History
The memorial plaque claims that Elm Park was the first public park in the United States (1854). Unfortunately, this is not altogether accurate, both Hartford (Bushnell Park) and New York City bought land for parks earlier in the same year. Lincoln created the three ponds at Elm and stocked them with specimen water fowl. Peking ducks, Toulese geese, great blue herons, swans and other water birds were most commonly seen during this time.
From time to time boats were also available to paddle around the shallow mere. Peonies and azaleas were planted in abundance. Tulips, asters, coleus, geraniums, dahlias, fuchsias, phlox, and many other flowering plants were artfully arranged in season in formal beds with a Victorian flavor. A tree nursery was a prominent feature of the park, and trees were nurtured for use on the city streets. Specimens came from prominent horticulturists such as Professor Charles S. Sergeant of the newly founded Arnold Arboretum, as well as others. Lincoln propagated many plants and bulbs for the park in his own greenhouse.
Lincoln believed that ice skating was especially healthful exercise, and he installed jets of water to flush the ice in the winter. One bitter cold day-after-Christmas he went to shovel the ice for skating. The next morning he was rewarded to discover a broken weeping birch by the embankment. A few nights later, a Weir's cut leaf maple was mutilated, problems which made Lincoln furious. In another year he threatened to stop all ice skating if the carelessness and vandalism didn't end. It never did end, but Lincoln never did stop providing good ice for skating either. He once challenged the police department for the constant nuisance of dogs (police licensed dogs then). "Flowers and plants", he insisted, "are not planted for a target, nor that each stray can, in rapid succession, may apply a blistering lotion." He advocated a leash law and got one in 1889. The dogs, too, were a threat to the sheep employed as grass-cutters in the parks.
Elm Park was a favorite place for carnivals, circuses, and other traveling menageries, which Lincoln tolerated with thinly disguised derision. Once a P.T. Barnum caravan left a dead Anaconda behind. "It required two dollars and a pretty tough stomach to deodorize the neighborhood," he observed, duly noting the expenditure in his report.
Another annoyance was baseball, Lincoln wanted it played somewhere else, anywhere other than Elm Park; "...The game of baseball as now played is perilous at best, scarcely supplying the redeeming merit of a dreary amusement of the spectators. It is believed that the City might purchase an acre or two in different sections... for the express purpose..." It took a little time but Lincoln eventually got the playing fields he wanted.

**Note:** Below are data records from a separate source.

-- ==== Sys2Proof/Machine/Pins.lean ====
section
/-! DEFINITION. PIN.RST, PIN.BRK, PIN.DT and NOP (40_debounce_edge_detector.md R68 to R71). -/

namespace Sys2Proof.Machine

/-- `NOP` (R71). -/
def execNop (s : State) : Host.Outcome State Fault Refusal := .next s

/-- `PIN.DT v` (R70): stores its operand, edge or not (90_conflicts.md C16). -/
def execPinDt (v : Level) (s : State) : Host.Outcome State Fault Refusal :=
  .next { s with inDt := v }

/-- An accepted edge of the reset pin: PRESS or RELEASE (R68). -/
def opResetEdge (v : Level) (s : State) : State :=
  if isPressed s.cfg v then opPress s else opRelease s

/-- `PIN.RST v` (R68): the edge reference moves on every edge, the gate decides about the rest. -/
def execPinRst (v : Level) (s : State) : Host.Outcome State Fault Refusal :=
  if isEdge s.inRst v then
    let s1 := { s with inRst := v }
    if gateOpen s1 then .next (opResetEdge v s1) else .next s1
  else .next s

/-- `PIN.BRK v` (R69): a release edge clears the debug-entry count. -/
def execPinBrk (v : Level) (s : State) : Host.Outcome State Fault Refusal :=
  if isEdge s.inBrk v then
    if v = RELEASED then .next { s with inBrk := v, dbgCount := 0 } else .next { s with inBrk := v }
  else .next s

end Sys2Proof.Machine
end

For 18 years Lincoln relentlessly lobbied for the city to buy Newton Hill adjacent to Elm Park. Although a reservoir he proposed for the site was not destined to be, when the city bought the land in 1888, Lincoln began immediately to build a carriage drive to the top for genteel excursions. A flag was made for the staff at the summit by Mary E. Stoddard of the successful machine shop family. Since no regulations existed about how the stars on the flag should be arranged. Lincoln proposed that the 42 stars should be arranged in a star shape on the blue field. The homemade flag was flown on the 4th of July, 1890, after which it was locked away.